High attendance is not the gauge of success, faithfulness is. Granted, a healthy church should experience seasons of growth, but even cults generate large numbers of followers.

Here are 5 simple ways to gauge the health of a church as well as a believer:

1. Is prayer an after-thought or a priority? Nights of prayer and worship are often replaced with Bingo and fundraisers.Many are in a hurry to burn through a sermon, scurry through worship, and head to the nearest restaurant. This is a sure sign of a dying church. If churches are too busy to pray—we’re too busy. “When faith ceases to pray, it ceases to live” (E.M. Bounds). We should never allow our relationship with God to suffer because we’re too busy. “We must spend much time on our knees before God if we are to continue in the power of the Holy Spirit” (R.A. Torrey). Spiritual life and prayer go hand-in-hand. You can’t have one without the other.

2. Is the church known for either emotionalism or dead formalism? Unfortunately, Christians often embrace one of two extremes when it comes to the topic of the Holy Spirit. At one extreme are those who embrace pure emotionalism and hysteria—”if it’s odd it’s God” is often their motto. All weird behavior is excused. The other extreme resembles a cemetery. There’s no living, vibrant spiritual life taking place. The church is dead, cold, and lifeless; talk of revival is either dismissed or ridiculed. Both extremes are wrong and offer a false impression of genuine Christianity … both are characteristics of a dying church.

3. Is sin excused and holiness minimized? In short, has the fear of the Lord vanished? Some time ago, a pastor of a large church in my area made an unforgettable statement, “We should avoid mentioning the fear of the Lord. It makes people feel uncomfortable.” Just writing that sentence makes me feel uncomfortable. The fear of the Lord is mentioned frequently throughout the Bible as the beginning of knowledge, wisdom, and understanding. “The LORD takes pleasure in those who fear Him…” (Psalm 147:11).

Fear can also motivate a person to repent. Jesus said, “Do not fear those who kill the body but cannot kill the soul. But rather fear Him who is able to destroy both soul and body in hell” (Matthew 10:28). Jesus spoke more on the fear of hell than on the glory of heaven. “That makes me both love Him and fear Him! I love Him because He is my Savior, and I fear Him because He is my Judge” (A.W. Tozer).

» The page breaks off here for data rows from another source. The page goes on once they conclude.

-- ==== Sys2Proof/Machine/Float.lean ====
section
/-! DEFINITION. Floating point (03 R85 to R94 R105): exact reals as sign, magnitude and power of two, rounded once. -/

namespace Sys2Proof.Machine

/-- A binary format: exponent bits, fraction bits (03 R85). -/
structure Fmt where
  eb : Nat
  mb : Nat
  deriving DecidableEq, Repr

def f32 : Fmt := ⟨8, 23⟩
def f16 : Fmt := ⟨5, 10⟩
def bf16 : Fmt := ⟨8, 7⟩

def Fmt.bias (t : Fmt) : Nat := 2 ^ (t.eb - 1) - 1
def Fmt.width (t : Fmt) : Nat := 1 + t.eb + t.mb
/-- The canonical NaN (03 R85 R86). -/
def Fmt.nan (t : Fmt) : Nat := (2 ^ t.eb - 1) * 2 ^ t.mb + 2 ^ (t.mb - 1)
def Fmt.inf (t : Fmt) (neg : Bool) : Nat := boolBit neg * 2 ^ (t.eb + t.mb) + (2 ^ t.eb - 1) * 2 ^ t.mb
def Fmt.zero (t : Fmt) (neg : Bool) : Nat := boolBit neg * 2 ^ (t.eb + t.mb)
def Fmt.maxFinite (t : Fmt) (neg : Bool) : Nat := t.inf neg - 1

/-- A floating-point value: NaN (signalling or not), infinity, or the finite real (-1)^neg m 2^e. -/
inductive FVal where
  | nan (signalling : Bool)
  | inf (neg : Bool)
  | fin (neg : Bool) (m : Nat) (e : Int)
  deriving DecidableEq, Repr

/-- The value of a bit pattern (03 R85). -/
def Fmt.decode (t : Fmt) (v : Nat) : FVal :=
  let frac := v % 2 ^ t.mb
  let ex := v / 2 ^ t.mb % 2 ^ t.eb
  let neg := v / 2 ^ (t.eb + t.mb) % 2 == 1
  if ex = 2 ^ t.eb - 1 then
    if frac = 0 then .inf neg else .nan (decide (frac < 2 ^ (t.mb - 1)))
  else if ex = 0 then .fin neg frac (1 - (t.bias : Int) - t.mb)
  else .fin neg (frac + 2 ^ t.mb) ((ex : Int) - t.bias - t.mb)

/-- The flags a rounding can raise beside its bits. -/
structure Flags where
  invalid : Bool
  divz : Bool
  ovf : Bool
  under : Bool
  sat : Bool
  deriving DecidableEq, Repr, Inhabited

def noFlags : Flags := ⟨false, false, false, false, false⟩

/-- The first event one lane records (03 R108): INVALID, DIVZERO, OVERFLOW, UNDERFLOW, SATURATE; 0 for none. -/
def Flags.code (f : Flags) : Fin 16 :=
  if f.invalid then 1 else if f.divz then 4 else if f.ovf then 2 else if f.under then 3 else if f.sat then 5 else 0

def Flags.or (a b : Flags) : Flags :=
  ⟨a.invalid || b.invalid, a.divz || b.divz, a.ovf || b.ovf, a.under || b.under, a.sat || b.sat⟩

/-- (m + sticky) 2^e rounded to a multiple of 2^q: the multiple, and whether it is inexact (03 R87). -/
def roundAt (rm : Nat) (neg : Bool) (m : Nat) (e : Int) (sticky : Bool) (q : Int) : Nat × Bool :=
  let sh := q - e
  if sh ≤ 0 then
    let v := m * 2 ^ (-sh).toNat
    (if sticky && ((rm == 2 && !neg) || (rm == 3 && neg)) then v + 1 else v, sticky)
  else
    let k := sh.toNat
    let v := m / 2 ^ k
    let rem := m % 2 ^ k
    let inexact := rem ≠ 0 || sticky
    let half := 2 ^ (k - 1)
    let up := match rm with
      | 0 => decide (half < rem) || (decide (rem = half) && (sticky || v % 2 == 1))
      | 1 => false
      | 2 => !neg && inexact
      | _ => neg && inexact
    (if up then v + 1 else v, inexact)

/-- A rounding to a format: pattern, flags (OVERFLOW, UNDERFLOW), and whether the finite value passed the largest. -/
def Fmt.round (t : Fmt) (rm : Nat) (neg : Bool) (m : Nat) (e : Int) (sticky : Bool) : Nat × Flags :=
  if m = 0 ∧ !sticky then (t.zero neg, noFlags) else
  let top : Int := e + bitLen m - 1
  let emin : Int := 1 - t.bias
  let q := max (top - t.mb) (emin - t.mb)
  let r := roundAt rm neg m e sticky q
  let mag :=
    if r.1 < 2 ^ t.mb then r.1
    else (q + t.mb + t.bias).toNat * 2 ^ t.mb + (r.1 - 2 ^ t.mb)
  let sgn := t.zero neg
  if (2 ^ t.eb - 1) * 2 ^ t.mb ≤ mag then
    let toInf := match rm with | 0 => true | 1 => false | 2 => !neg | _ => neg
    (if toInf then t.inf neg else t.maxFinite neg, { noFlags with ovf := true })
  else
    let tiny := decide (top < emin) &&
      !(decide (top = emin - 1) && decide ((roundAt rm neg m e sticky (top - t.mb)).1 = 2 ^ (t.mb + 1)))
    (sgn + mag, { noFlags with under := tiny && r.2 })

/-- VCTL.FTZ on an operand (03 R89): a subnormal reads as a zero of its sign. -/
def Fmt.flushIn (t : Fmt) (ftz : Bool) (v : Nat) : Nat :=
  if ftz && v / 2 ^ t.mb % 2 ^ t.eb == 0 then v / 2 ^ (t.eb + t.mb) * 2 ^ (t.eb + t.mb) else v

/-- VCTL.FTZ on a result (03 R89): a subnormal becomes a zero of its sign and records UNDERFLOW. -/
def Fmt.flushOut (t : Fmt) (ftz : Bool) (r : Nat × Flags) : Nat × Flags :=
  if ftz && r.1 / 2 ^ t.mb % 2 ^ t.eb == 0 && r.1 % 2 ^ t.mb != 0 then
    (r.1 / 2 ^ (t.eb + t.mb) * 2 ^ (t.eb + t.mb), { r.2 with under := true }) else r

def FVal.isNan : FVal → Bool
  | .nan _ => true
  | _ => false
def FVal.isSnan : FVal → Bool
  | .nan s => s
  | _ => false
def FVal.neg : FVal → FVal
  | .nan s => .nan s
  | .inf n => .inf (!n)
  | .fin n m e => .fin (!n) m e

/-- The signed integer of a finite value in units of 2^e0. -/
def finScaled (neg : Bool) (m : Nat) (e e0 : Int) : Int :=
  let v : Int := ((m * 2 ^ (e - e0).toNat : Nat) : Int)
  if neg then -v else v

/-- The exact sum of two finite terms, rounded; an exact zero takes its sign from 03 R87. -/
def Fmt.sumFin (t : Fmt) (rm : Nat) (n1 : Bool) (m1 : Nat) (e1 : Int) (n2 : Bool) (m2 : Nat) (e2 : Int) : Nat × Flags :=
  let e0 := min e1 e2
  let v := finScaled n1 m1 e1 e0 + finScaled n2 m2 e2 e0
  if v = 0 then
    let neg := if m1 = 0 ∧ m2 = 0 ∧ n1 = n2 then n1 else rm == 3
    (t.zero neg, noFlags)
  else t.round rm (decide (v < 0)) v.natAbs e0 false

def invalidNan (t : Fmt) : Nat × Flags := (t.nan, { noFlags with invalid := true })

/-- a + b (03 R87 R92). -/
def Fmt.addV (t : Fmt) (rm : Nat) (a b : FVal) : Nat × Flags :=
  if a.isNan || b.isNan then (t.nan, { noFlags with invalid := a.isSnan || b.isSnan }) else
  match a, b with
  | .inf n1, .inf n2 => if n1 = n2 then (t.inf n1, noFlags) else invalidNan t
  | .inf n, _ => (t.inf n, noFlags)
  | _, .inf n => (t.inf n, noFlags)
  | .fin n1 m1 e1, .fin n2 m2 e2 => t.sumFin rm n1 m1 e1 n2 m2 e2
  | _, _ => (t.nan, noFlags)

/-- The product of two values that are not NaN: none for 0 times infinity. -/
def mulV : FVal → FVal → Option FVal
  | .fin n1 m1 e1, .fin n2 m2 e2 => some (.fin (n1 != n2) (m1 * m2) (e1 + e2))
  | .inf n1, .inf n2 => some (.inf (n1 != n2))
  | .inf n1, .fin n2 m2 _ => if m2 = 0 then none else some (.inf (n1 != n2))
  | .fin n1 m1 _, .inf n2 => if m1 = 0 then none else some (.inf (n1 != n2))
  | _, _ => none

/-- a b (03 R87 R92). -/
def Fmt.mulF (t : Fmt) (rm : Nat) (a b : FVal) : Nat × Flags :=
  if a.isNan || b.isNan then (t.nan, { noFlags with invalid := a.isSnan || b.isSnan }) else
  match mulV a b with
  | none => invalidNan t
  | some (.fin n m e) => t.round rm n m e false
  | some (.inf n) => (t.inf n, noFlags)
  | some (.nan _) => (t.nan, noFlags)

The present condition of the church (and America) leads one to wonder if this lack of fearing the Lord is contributing to her spiritually dead condition: “I know your works: you are neither cold nor hot. Would that you were either cold or hot! So, because you are lukewarm, and neither hot nor cold, I will spit you out of my mouth…” (Revelation 3:15-17).

4. Is love a concept or a reality? True love is a “choice” and a commitment that we make to do good to others; it is not a “feeling.”If love is the greatest commandment, it should be our first priority. Love hopes for and believes the best in others. It is demonstrated through our actions and our words. The Bible is clear: If you have not love, it profits you nothing (cf. 1 Corinthians 13:3). You can be well read in all sixty-six books of the Bible, preach as well as Whitefield, Moody, and Spurgeon, and have a Ph.D. in theology, but if you don’t have love, you have nothing.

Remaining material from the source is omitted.